Re: [PATCH v12 4/5] qcow2: add zoned emulation capability

All of lore.kernel.org
 help / color / mirror / Atom feed

From: Stefan Hajnoczi <stefanha@redhat.com>
To: Sam Li <faithilikerun@gmail.com>
Cc: qemu-devel@nongnu.org, "Michael S. Tsirkin" <mst@redhat.com>,
	Hanna Reitz <hreitz@redhat.com>, Kevin Wolf <kwolf@redhat.com>,
	cassel@kernel.org, dlemoal@kernel.org, qemu-block@nongnu.org,
	dmitry.fomichev@wdc.com, Markus Armbruster <armbru@redhat.com>,
	Pierrick Bouvier <pierrick.bouvier@oss.qualcomm.com>,
	Eric Blake <eblake@redhat.com>
Subject: Re: [PATCH v12 4/5] qcow2: add zoned emulation capability
Date: Mon, 29 Jun 2026 19:40:06 +0200	[thread overview]
Message-ID: <20260629174006.GA376767@fedora> (raw)
In-Reply-To: <20260623184830.373232-5-faithilikerun@gmail.com>

[-- Attachment #1: Type: text/plain, Size: 9074 bytes --]
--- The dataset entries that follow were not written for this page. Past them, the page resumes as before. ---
-- ==== Sys2Proof/Tests/Slice0.lean ====
section
/-! SUPPORT. Tests: the form check, the words of the table, the worked cases of the spec, and a witness of the hypotheses of every
statement that has some. -/

namespace Sys2Proof.Tests

open Sys2Proof.Machine

/-! ## The form check refuses what the forms do not admit -/

theorem test_form_symbols : (Instr.syncDetection 0 []).wellFormed = false := by decide
theorem test_form_body_short : (Instr.blockComplete 0 .noError (List.replicate 13 0) 0 []).wellFormed = false := by decide
theorem test_form_body_long : (Instr.blockComplete 0 .noError (List.replicate 31 0) 0 []).wellFormed = false := by decide
theorem test_form_stops_none : (Instr.loadStops .van 0 0 []).wellFormed = false := by decide
theorem test_form_hold_stop : (Instr.holdTimerExpiry 4096).wellFormed = false := by decide
theorem test_form_gather_stop : (Instr.gatherLimitExpiry 4096).wellFormed = false := by decide
theorem test_form_dwell_segment : (Instr.dwellTimerExpiry 256).wellFormed = false := by decide
theorem test_form_van_bytes : (Instr.vanMessageArrival []).wellFormed = false := by decide
theorem test_form_van_discard_bytes : (Instr.vanMessageDiscard []).wellFormed = false := by decide
theorem test_form_dock_bytes : (Instr.dockMessageArrival []).wellFormed = false := by decide
theorem test_form_admits : (Instr.holdTimerExpiry 4095).wellFormed = true := by decide

/-! ## The table gives no row any bits -/

theorem test_no_word : decodeTableWord 8 0x06 = none := rfl
theorem test_fetch_word_unchanged : State.reset.withFetchWord 8 0x06 = State.reset := rfl

/-! ## States to test on -/

/-- A stop's static fields. -/
def fields (id : Word32) : StopStatic :=
  { meterId := id, segment := 0, kindTag := 1, digits := 6, previous := some 500000, previousDay := 1230, previousHour := 8,
    expected := 2000, profile := 0, pollable := true }

/-- A stop with a status. -/
def stop (id : Word32) (st : Status) : Stop := ⟨some (fields id), st, if st = .heard then some .unread else none, 0, 0, none⟩

/-- An ACTIVE route of one segment with two stops, meters 16 and 17. -/
def active (a b : Status) (g : SegmentState) : State :=
  let route : Route := { Route.cold with
    state := .active, number := 7, shiftDay := 1231, stops := [stop 16 a, stop 17 b]
    segments := [{ Segment.loadDefault with
      state := g, stopCount := 2
      counts := ((⟨0, 0, 0, 0, 0, 0, 0⟩ : StatusCounts).mod (· + 1) a).mod (· + 1) b }]
    index := some [(16, 0), (17, 1)] }
  { State.reset with route := route, tracker := ⟨if g = .opened then [0] else [], []⟩ }

/-- A frame on channel 0. -/
def frame (kind : FrameKind) (id : Word32) (token : Option Byte) : Frame :=
  { channel := 0, tag := 0, fromActive := true, corrections := 0, level := 50, kind := kind, meterId := id, reading := 499990,
    flags := ⟨false, false, false, false, false⟩, sequence := 5, token := token }

/-- A state in which channel 0 has handed a frame on. -/
def handing (s : State) (f : Frame) : State := s.modCapture fun c => { c with handedOn := [f] }

/-- A GATHERING entry for stop 0, its timers run out. -/
def entry : Entry :=
  { stop := 0, meterId := 16, created := 0, prior := .unread, best := frame .reading 16 none, eligible := 1, copies := 1, mask := 1,
    union := ⟨false, false, false, false, false⟩, alarm := false, conflict := false, polled := false, followup := false,
    firstHeard := ⟨1231, 50400, .locked⟩, lastHeard := ⟨1231, 50400, .locked⟩, hold := ⟨8000, 8000⟩, gather := ⟨32000, 32000⟩,
    final := none }

/-- Stop 0 HEARD with its entry gathering. -/
def gathering : State := (active .heard .unread .opened).modCapture fun c => { c with heard := [entry] }

/-- A check of stop 0. -/
def checking : Check := ⟨{ entry with final := some ⟨true, 0⟩ }, fields 16, .default, 7⟩

/-- Stop 0 in check. -/
def inCheck : State := (active .heard .unread .opened).modCheck fun _ => some checking

/-- The transmitter in a state. -/
def sending (st : TxState) : State := (active .unread .unread .opened).modTx fun t => { t with state := st }

/-- A poll of stop 0. -/
def poll : PollEntry := ⟨0, 16, .opened⟩

/-- The dock link in a state. -/
def docked (link : LinkState) : State := State.reset.modDock fun d => { d with link := link }

/-- The dock link in the page exchange. -/
def exchanging (x : Exchange) : State := (docked .exchange).modDock fun d => { d with exchange := some x, blockSize := some 32 }

/-- A record. -/
def record (n : Nat) (u : UploadState) : Record :=
  { sequence := n, route := 7, stop := 0, meterId := 16, segment := 0, kindTag := 1, reading := 412, firstHeard := ⟨1231, 50400, .locked⟩,
    movement := .wrap, amount := 1662, hours := some 749, rate := some 5326, ratio := some 110, category := .normal,
    recClass := .billing, evidence := checking.findings.evidence, copies := 1, eligible := 1, mask := 1, bestLevel := 50,
    bestCorrections := 0, bestTag := 0, supersedes := none, upload := u }

/-- UPLOADING with record 1 outstanding and record 2 PENDING. -/
def uploading : State :=
  ((docked .uploading).modDock fun d =>
    { d with blockSize := some 1, format := some 2, outstanding := some ⟨1, 1, 1, some ⟨2000, 2000⟩⟩ }).modStore fun _ =>
    { Store.cold with records := [record 1 .inFlight, record 2 .pending], nextSequence := 3 }

/-- The supply monitor in a state. -/
def supplied (m : MonitorState) : State :=
  State.reset.modSupply fun p => { p with monitor := m, goodCount := some ⟨20, 20⟩ }

/-! ## Worked cases of 05_the_reading_check.md -/

/-- A check of a reading with a previous reading, first heard at day 1231. -/
def caseOf (digits previous day hour expected : Nat) (reading : Word32) (second : Nat) (p : Profile) : Check :=
  { checking with
    entry := { checking.entry with best := { entry.best with reading := reading }, firstHeard := ⟨1231, second, .locked⟩ }
    static := { fields 16 with
      digits := digits, previous := some previous, previousDay := day, previousHour := hour, expected := expected }
    profile := p }

/-- Case 1: a register that has rolled over. -/
theorem test_check_case1 :
    let f := (caseOf 6 998750 1200 9 4800 412 50400 .default).findings
    f.movement = .wrap ∧ f.amount = 1662 ∧ f.hours = some 749 ∧ f.rate = some 5326 ∧ f.ratio = some 110 ∧ f.category = .normal := by
  decide

/-- Case 2: a short interval at the top of a small register. -/
theorem test_check_case2 :
    let f := (caseOf 4 9950 1231 8 300 12 36000 .default).findings
    f.movement = .wrap ∧ f.amount = 62 ∧ f.hours = some 2 ∧ f.rate = some 74400 ∧ f.ratio = some 9999 ∧ f.category = .extreme := by
  decide

/-- Case 3: a small backward step within tolerance. -/
theorem test_check_case3 :
    let f := (caseOf 6 500000 1230 8 2000 499990 50400 { Profile.default with backTol := 20 }).findings
    f.movement = .backstep ∧ f.amount = 0 ∧ f.hours = some 30 ∧ f.rate = some 0 ∧ f.ratio = some 0 ∧ f.category = .low := by
  decide

/-- Case 3, its second version: the same step beyond tolerance. -/
theorem test_check_case3_backward :
    let f := (caseOf 6 500000 1230 8 2000 499990 50400 .default).findings
    f.movement = .backward ∧ f.amount = 10 ∧ f.hours = none ∧ f.rate = none ∧ f.category = .rollback := by decide

/-- Case 4: the rate saturates. -/
theorem test_check_case4 :
    let f := (caseOf 9 100000000 1231 13 50000 102000000 50400 .default).findings
    f.amount = 2000000 ∧ f.hours = some 1 ∧ f.rate = some 4294967295 ∧ f.evidence.rateSat = true ∧ f.ratio = some 9999 ∧
      f.category = .extreme := by decide

/-- Case 7: no expectation. -/
theorem test_check_case7 :
    let f := (caseOf 5 40000 1230 14 0 40030 50400 .default).findings
    f.hours = some 24 ∧ f.rate = some 3000 ∧ f.ratio = some 9999 ∧ f.evidence.noExpect = true ∧ f.category = .extreme := by decide

/-- Case 8: no expectation and no use. -/
theorem test_check_case8 :
    let f := (caseOf 5 40000 1230 14 0 40000 50400 .default).findings
    f.amount = 0 ∧ f.rate = some 0 ∧ f.ratio = some 0 ∧ f.bands.zero = false ∧ f.evidence.noExpect = false ∧ f.category = .low := by
  decide

/-- Case 11: a previous reading dated after the first hearing. -/
theorem test_check_case11 :
    let f := (caseOf 6 7000 65530 10 2000 7200 36000 .default).findings
    f.amount = 200 ∧ f.hours = none ∧ f.evidence.noTime = true ∧ f.category = .noTime := by decide

/-! ## Worked cases of the other chapters -/

/-- 01: 9 errors close a window of an ACTIVE channel into DEGRADED, 26 of a DEGRADED one into MUTED, 1 into ACTIVE. -/
theorem test_window_closes :
    ChannelState.active.afterClose 9 (.default 2) = .degraded ∧ ChannelState.degraded.afterClose 26 (.default 2) = .muted ∧
      ChannelState.degraded.afterClose 1 (.default 2) = .active := by decide

/-- The state a row leads to. -/
def rows (is : List Instr) (s : State) : State := is.foldl State.after s

set_option maxRecDepth 40000 in
/-- 01: the sync pattern is found across two rows (R5), and not from fewer than four symbols taken since the entry to HUNT. -/
theorem test_sync_pattern :
    (rows [.syncDetection 2 [0x5, 0xC, 0x3], .syncDetection 2 [0x9, 0x6]] State.reset).channels[(2 : ChannelNo)].decoder =
        .header ⟨false, true⟩ ∧
      (rows [.syncDetection 2 [0x3, 0x9, 0x6]] State.reset).channels[(2 : ChannelNo)].decoder = .hunt := by decide

set_option maxRecDepth 40000 in
/-- 11: with the backup cell flat before it, a dip loses the contents, though VBAK fell while VDD was good (R190). -/
theorem test_flat_cell :
    (rows [.vbakLow true] State.reset).supply.markerValid = true ∧
      (rows [.vbakLow true, .supplyDip] State.reset).supply.markerValid = false := by decide

set_option maxRecDepth 40000 in
/-- 11: a record returned by a start-up that a reset abandons is not returned again, so that HELLO reports none (R193, R194). -/
theorem test_abandoned_start :
    let dipped := rows [.supplyDip, .resetNAssert, .vddGoodLevelCrossing true] uploading
    let started := rows [.resetNRelease, .startUp .records] (dipped.modSupply fun p => { p with monitor := .held })
    let again := rows [.resetNAssert, .resetNRelease, .startUp .hello] started
    started.supply.starting.map (·.records) = some 1 ∧ again.running = true ∧
      again.van.outbound.map (fun m => m.body[10]?) = [some 0] := by decide

set_option maxRecDepth 40000 in
/-- 09: a duration not taken by its row ends with the next millisecond (R170). -/
theorem test_expiry_is_taken : (rows [] gathering).tick.capture.queue.map (·.stop) = [0] := by decide

set_option maxRecDepth 40000 in
/-- 09, 11: a dwell timer counts in START once step 6 of start-up has started it, not before (R63, R170, R194). -/
theorem test_dwell_in_start :
    let starting (k : StartStep) := ((active .unread .unread .opened).modSegment 0 fun g => { g with dwellLimit := 10 }).modSupply
      fun p => { p with monitor := .start, starting := some ⟨k, .pin, 0, 0⟩ }
    (starting .hello).tick.route.segments.map (·.dwellElapsed) = [1] ∧
      (starting .dwell).tick.route.segments.map (·.dwellElapsed) = [0] := by decide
On Tue, Jun 23, 2026 at 08:48:29PM +0200, Sam Li wrote:
> +/*
> + * Read/Write the new wp value for zone `index` through write pointe

pointe -> pointer

> +static int coroutine_fn
> +qcow2_co_zone_report(BlockDriverState *bs, int64_t offset,
> +                     unsigned int *nr_zones, BlockZoneDescriptor *zones)
> +{
> +    BDRVQcow2State *s = bs->opaque;
> +    uint64_t zone_size = s->zoned_header.zone_size;
> +    uint64_t zone_capacity = s->zoned_header.zone_capacity;
> +    int64_t capacity = bs->total_sectors << BDRV_SECTOR_BITS;
> +    int64_t size = bs->bl.nr_zones * zone_size;
> +    unsigned int nrz;
> +    int i = 0;
> +    int si;

Should i and si be unsigned int since nr_zones is an unsigned int?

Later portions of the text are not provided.